-- ==== Sys2Proof/Tests/Slice0.lean ====
section
/-! SUPPORT. The author's tests: each check of well-formedness refuses an ill-formed command; the spec's words decode; a state and
operands that meet the hypotheses of every statement, clause by clause; and single steps whose results the spec states. -/

namespace Sys2Proof.Tests

set_option Elab.async false
open Sys2Proof Sys2Proof.Machine

/-! ### Well-formedness: every check refuses a term -/

theorem test_wf_bus : Instr.wf (.matrixTransaction 0 false 0 0 (.read 0) .clean 0 none false) = false ∧
    Instr.wf (.matrixTransaction 0 false 0 0 (.write (List.replicate 257 none)) .clean 0 none false) = false ∧
    Instr.wf (.matrixTransaction 0 false 0 0 (.read 4) .clean 0 (some (1, 0, List.replicate 257 none)) false) = false ∧
    Instr.wf (.registerWrite 0 2 0 0) = false ∧ Instr.wf (.rcFieldRead 0 3 0) = false ∧ Instr.wf (.wideLowRead 0 4) = false ∧
    Instr.wf (.wideLowWrite 0 12 0) = false ∧ Instr.wf (.wideHighWrite 0 8 0) = false ∧
    Instr.wf (.bar0Tlp 2 (.read [15])) = false ∧ Instr.wf (.bar0Tlp 0 (.write [])) = false ∧
    Instr.wf (.doorbellWrite 0xFFC [(0, 15), (0, 15)]) = false ∧ Instr.wf (.doorbellWrite 2 [(0, 15)]) = false ∧
    Instr.wf (.bar2Tlp 0 (.read 0) .clean) = false ∧ Instr.wf (.write 2 [] false) = false ∧ Instr.wf (.read 0 0 none .clean) = false := by
  decide +kernel

theorem test_wf_written_bits : Instr.wf (.dmaStart 0 0 2) = false ∧ Instr.wf (.dmaAbort 0 0 1) = false ∧
    Instr.wf (.tunnelStart 0 0x1000) = false ∧ Instr.wf (.tunnelAbort 0 0x800) = false ∧ Instr.wf (.softwareChipReset 0 2) = false ∧
    Instr.wf (.mpReset 0 1 0) = false ∧ Instr.wf (.cfgLock 0 1) = false ∧ Instr.wf (.doorbellClear 0 0x100) = false ∧
    Instr.wf (.challenge 0 0x200) = false ∧ Instr.wf (.submit 0 0x100) = false := by
  decide +kernel

theorem test_wf_events : Instr.wf (.midiNoteOn 0 0 60 0 0) = false ∧ Instr.wf (.midiSystemExclusive 0 [0xF0, 1] 0) = false ∧
    Instr.wf (.midiSystemExclusive 0 [0xF0, 0x80, 0xF7] 0) = false ∧ Instr.wf (.midiIgnoredSystem 0 0xF8 0) = false ∧
    Instr.wf (.umpSystem .spi 0 0xF0 0 0 0) = false ∧ Instr.wf (.umpMidi1ChannelVoice .spi 0 15 0 0 0) = false ∧
    Instr.wf (.umpDataSysex .spi 0 [0x80]) = false ∧ Instr.wf (.umpUnsupportedType .spi 0 4) = false ∧
    Instr.wf (.dv32TimedRegisterWrite 0 0x16 0) = false ∧ Instr.wf (.legacyIgnoredWrite 0 0x15 0) = false := by
  decide +kernel

/-- A housekeeping task declares at most 4,096 cycles. -/
theorem test_wf_cards : Instr.wf (.cardCreateFor [⟨0, 8448, 0, 0, 0, 4097⟩]) = false ∧
    Instr.wf (.cardCreateFor [⟨0, 8448, 0, 0, 0, 4096⟩]) = true := by
  decide +kernel

theorem test_wf_slots : Instr.wf (.ldw 0 false ⟨0, 0, 0, false, 3, 0⟩ .clean) = false ∧ Instr.wf (.ldz 0 false ⟨1, 0, 0, false, 0, 0⟩ .clean) = false ∧
    Instr.wf (.stwEcc 0 true ⟨0, 0, 0, false, 1, 1⟩ .clean) = false ∧ Instr.wf (.ldlEcc 0 false 0 0 3 .clean) = false ∧
    Instr.wf (.stlEcc 0 false 0 0 3 .clean) = false ∧
    Instr.wf (.rmac2 0 1 1 false false false 0 0 0 0) = false ∧ Instr.wf (.ext 0 0 0 9 false) = false ∧
    Instr.wf (.ext 0 1 0 0 true) = false ∧
    Instr.wf (.shi 0 0 0 3 0) = false ∧ Instr.wf (.br 0 0 63) = false ∧ Instr.wf (.call 0 0 63) = false ∧
    Instr.wf (.rep 0 1025) = false ∧ Instr.wf (.movx 0 0 0 7 0) = false ∧ Instr.wf (.movx 0 16 0 1 0) = false := by
  decide +kernel

theorem test_wf_rings : Instr.wf (.laneSetRequest 0 true 128 0) = false ∧ Instr.wf (.crossfadeDone true 128) = false ∧
    Instr.wf (.sapFrameStart 0 0 0 (List.replicate 17 0) [] []) = false ∧
    Instr.wf (.enumFrame ⟨0, 0, false, false, 0, true, false⟩ 0 (List.replicate 1025 (0, 0)) false) = false ∧
    Instr.wf (.enumDoneFrame ⟨0, 0, false, false, 0, true, false⟩ [] 0 false) = false ∧
    Instr.wf (.reservedMarker 5) = false ∧ Instr.wf (.audioFrame ⟨0, 0, false, false, 0, true, false⟩ false 0 0 (List.replicate 1025 0) false) = false ∧
    Instr.wf (.eventFrame ⟨0, 0, false, false, 0, true, false⟩ []) = false ∧
    Instr.wf (.tunnelRequestFrame ⟨0, 0, false, false, 0, true, false⟩ 0 false 2 0) = false ∧
    Instr.wf (.bootFrame ⟨0, 0, false, false, 0, true, false⟩ 0 1 (List.replicate 4097 0) false) = false ∧
    Instr.wf (.computeResetRelease ⟨(0, 0, 0), [1, 1], none, false, false, false⟩) = false := by
  decide +kernel

/-! ### The slots' words, spelled from the tables of chapter 09 -/

/-- Format A, bits [31:27] op, d, p, m, a, post, imm. -/
theorem test_words_format_a : decodeM 0x08C877FE#32 = some (.load .word ⟨3, 2, 1, true, 2, 0x7FE⟩ .clean) ∧
    decodeM 0x11158800#32 = some (.load .half ⟨4, 5, 6, false, 1, 0⟩ .clean) ∧
    decodeM 0x19158800#32 = some (.load .halfU ⟨4, 5, 6, false, 1, 0⟩ .clean) ∧
    decodeM 0x21158800#32 = some (.load .byte ⟨4, 5, 6, false, 1, 0⟩ .clean) ∧
    decodeM 0x29158800#32 = some (.load .pair ⟨4, 5, 6, false, 1, 0⟩ .clean) ∧
    decodeM 0x31158800#32 = some (.store .word ⟨4, 5, 6, false, 1, 0⟩ .clean) ∧ decodeM 0x39158800#32 = some (.store .half ⟨4, 5, 6, false, 1, 0⟩ .clean) ∧
    decodeM 0x41158800#32 = some (.store .byte ⟨4, 5, 6, false, 1, 0⟩ .clean) ∧ decodeM 0x49158800#32 = some (.store .pair ⟨4, 5, 6, false, 1, 0⟩ .clean) ∧
    decodeM 0x08001800#32 = none := by decide

/-- Formats S, L, N, P1, P2 and P3; 0x11 is reserved. -/
theorem test_words_m : decodeM 0x50450000#32 = some (.srd 1 2 true false .clean) ∧ decodeM 0x59CE0000#32 = some (.ldl 7 3 2 .clean) ∧
    decodeM 0x61CD0000#32 = some (.stl 7 3 1 .clean) ∧ decodeM 0x68201000#32 = some (.snd 0 16 0 true) ∧
    decodeM 0x74D7FFFF#32 = some (.padd 9 10 true 0x3FFFF) ∧ decodeM 0x7C530000#32 = some (.pmov 17 4 3) ∧
    decodeM 0x83600000#32 = some (.pli 6 true 0x200000) ∧ decodeM 0x88000000#32 = none ∧ decodeM 0#32 = some .nop := by decide

theorem test_words_x : decodeX 0x0D118000#32 = some (.cmac true false true false 2 3) ∧ decodeX 0x1714C000#32 = some (.rmac 3 true false 5 6) ∧
    decodeX 0x1B508864#32 = some (.rmac2 1 2 true false true 1 2 3 4) ∧ decodeX 0x21A88000#32 = some (.ext 6 2 8 true) ∧
    decodeX 0x20090000#32 = none ∧ decodeX 0x2DF00000#32 = some (.accset 2 31) ∧ decodeX 0x30000000#32 = none := by decide

theorem test_words_alu : decodeC 0x04221800#32 = some (.alu .add 1 2 3) ∧ decodeC 0x04221840#32 = some (.alu .sub 1 2 3) ∧
    decodeC 0x04221880#32 = some (.alu .adds 1 2 3) ∧ decodeC 0x042218C0#32 = some (.alu .subs 1 2 3) ∧
    decodeC 0x04221900#32 = some (.alu .and 1 2 3) ∧ decodeC 0x04221940#32 = some (.alu .or 1 2 3) ∧
    decodeC 0x04221980#32 = some (.alu .xor 1 2 3) ∧ decodeC 0x042219C0#32 = some (.alu .shl 1 2 3) ∧
    decodeC 0x04221A00#32 = some (.alu .shr 1 2 3) ∧ decodeC 0x04221A40#32 = some (.alu .asr 1 2 3) ∧
    decodeC 0x04221A80#32 = some (.alu .min 1 2 3) ∧ decodeC 0x04221AC0#32 = some (.alu .max 1 2 3) ∧
    decodeC 0x04221B00#32 = some (.alu .abs 1 2 3) ∧ decodeC 0x04221B40#32 = some (.alu .mul16 1 2 3) ∧
    decodeC 0x04021B80#32 = some (.cmp 2 3) ∧ decodeC 0x042203C0#32 = some (.mov 1 2) ∧ decodeC 0x04221C00#32 = none := by decide

theorem test_words_c : decodeC 0x0822FFFD#32 = some (.addi 1 2 0xFFFD) ∧ decodeC 0x0C2200FF#32 = some (.andi 1 2 0xFF) ∧
    decodeC 0x102200FF#32 = some (.ori 1 2 0xFF) ∧ decodeC 0x142200FF#32 = some (.xori 1 2 0xFF) ∧
    decodeC 0x1822BE00#32 = some (.shi 1 2 2 31) ∧ decodeC 0x1C020007#32 = some (.cmpi 2 7) ∧ decodeC 0x23FFFFFF#32 = some (.ldi 31 0x1FFFFF) ∧
    decodeC 0x27E08000#32 = some (.ldhi 31 0x8000) ∧ decodeC 0x28221F00#32 = some (.sel 1 2 3 14) ∧
    decodeC 0x2C220000#32 = some (.shp .exp2 1 2) ∧ decodeC 0x2C222000#32 = some (.shp .sin 1 2) ∧ decodeC 0x2C224000#32 = some (.shp .tanh 1 2) ∧
    decodeC 0x2C226000#32 = some (.shp .sclip 1 2) ∧ decodeC 0x2C228000#32 = some (.shp .blep 1 2) ∧
    decodeC 0x2C22A000#32 = some (.shp .blamp 1 2) ∧ decodeC 0x2C22C000#32 = some (.shp .win 1 2) ∧
    decodeC 0x2C22E000#32 = some (.shp .reserved 1 2) ∧ decodeC 0x30228000#32 = some (.movx 1 2 8 0) ∧
    decodeC 0x36C0004D#32 = some (.setbl 5 true 77) := by decide

theorem test_words_control : decodeC 0x42400040#32 = some (.br 9 64) ∧ decodeC 0x44601FFF#32 = some (.call 3 8191) ∧
    decodeC 0x48040000#32 = some (.brd 4) ∧ decodeC 0x4C000400#32 = some (.rep 1024) ∧ decodeC 0x50050000#32 = some (.repd 5) ∧
    decodeC 0x540027FF#32 = some (.loop 9 1023) ∧ decodeC 0x580F0007#32 = some (.loopd 15 7) ∧ decodeC 0x5C000003#32 = some (.waitl 3) ∧
    decodeC 0x60000001#32 = some (.done true) ∧ decodeC 0x64000000#32 = some .draw ∧ decodeC 0x68000000#32 = some .rte ∧
    decodeC 0x38000000#32 = none ∧ decodeC 0x6C000000#32 = none := by decide

/-- The table gives no row any bits: a word spells no command. -/
theorem test_no_words : decodeTableWord 32 0x68201000 = none := by decide

/-! ### States that meet the hypotheses of the statements

Each theorem names a statement of Obligations.lean and gives, clause by clause, a state and operands that meet its hypotheses together,
at a boundary where a clause has one. Statements without hypotheses need none. -/

/-- A state of the running engine: that of reset, released, with `f` applied. -/
def live (f : Block → Block) : State :=
  { State.reset with blk := f { State.reset.blk with sys := { State.reset.blk.sys with held := false } } }

theorem test_IdleIsOneCycle : (live id).pending = [] ∧ (live id).live ∧ State.reset.pending = [] ∧ ¬ State.reset.live := by
  delta State.live State.grants State.issues State.front State.presents State.serves State.bundles State.atIssue Block.quiet State.settled
  decide +kernel

theorem test_HeldTakesNothing : ¬ State.reset.live ∧ actsInReset .noteOn = false ∧ actsInReset (.referenceFrameEdge 0) = false := by
  delta State.live State.grants State.issues State.front State.presents State.serves State.bundles State.atIssue Block.quiet State.settled
  decide +kernel

theorem test_SettledKept : (live id).settled ∧ ∃ t, step { live id with pending := [.markRead 0] } = .next t :=
  ⟨by
      delta State.live State.grants State.issues State.front State.presents State.serves State.bundles State.atIssue Block.quiet State.settled
      decide +kernel, _, rfl⟩

theorem test_FollowsACommand : (live id).blk.quiet ∧ ((live id).blk.bump EFE_CNT_ump_unsup).quiet := by
  delta State.live State.grants State.issues State.front State.presents State.serves State.bundles State.atIssue Block.quiet State.settled
  decide +kernel

theorem test_SlotRoundTrip : (MOp.load .pair ⟨30, 15, 15, true, 2, 0x7FF⟩ .clean).ok ∧ (XOp.ext 30 2 8 true).ok ∧ (COp.rep 1024).ok ∧
    (COp.br 15 64).ok ∧ (COp.movx 31 31 8 0).ok := by decide +kernel

theorem test_BundleRoundTrip : let b : Bundle := ⟨.stl 31 15 2 .clean, .ldl 0 0 0 .clean, .rmac2 0 1 true false true 31 0 31 0, .call 31 64⟩
    b.m0.ok ∧ b.m1.ok ∧ b.x.ok ∧ b.c.ok := by decide +kernel

/-- A read of 8 bytes at the first word of the first block, and a write of 4 bytes that is not aligned. -/
theorem test_BadAccessRefused : (live id).live ∧ (live id).grants 0 0x40000000 ∧ 0x40000000 ≤ (0x40000000#40).toNat ∧
    (0x40000000#40).toNat < 0x44000000 ∧ (regBlock (regBlockBase (0x40000000#40).toNat)).isSome ∧ (Xact.read 8).wf ∧
    (0x40000000#40).toNat / 4096 = ((0x40000000#40).toNat + Xact.bytes (.read 8) - 1) / 4096 ∧ Xact.bytes (.read 8) ≠ 4 ∧
    (live id).grants 0 0x40000002 ∧ (regBlock (regBlockBase 0x40000002)).isSome ∧ (Xact.write (List.replicate 4 none)).wf ∧
    (0x40000002#40).toNat / 4096 = ((0x40000002#40).toNat + 3) / 4096 ∧ (0x40000002#40).toNat % 4 ≠ 0 := by
  delta State.live State.grants State.issues State.front State.presents State.serves State.bundles State.atIssue Block.quiet State.settled
  decide +kernel

theorem test_UnoccupiedOffset : (live id).live ∧ (live id).grants 0 0x4000FFFC ∧ (0x4000FFFC#40).toNat % 4 = 0 ∧
    (regBlock (regBlockBase (0x4000FFFC#40).toNat)).isSome ∧ regAt (0x4000FFFC#40).toNat = none := by
  delta State.live State.grants State.issues State.front State.presents State.serves State.bundles State.atIssue Block.quiet State.settled
  decide +kernel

·····

Select and copy each line from the data that includes the word "every".

operands that meet the hypotheses of every statement, clause by clause; and single steps whose results the spec states. -/
/-! ### Well-formedness: every check refuses a term -/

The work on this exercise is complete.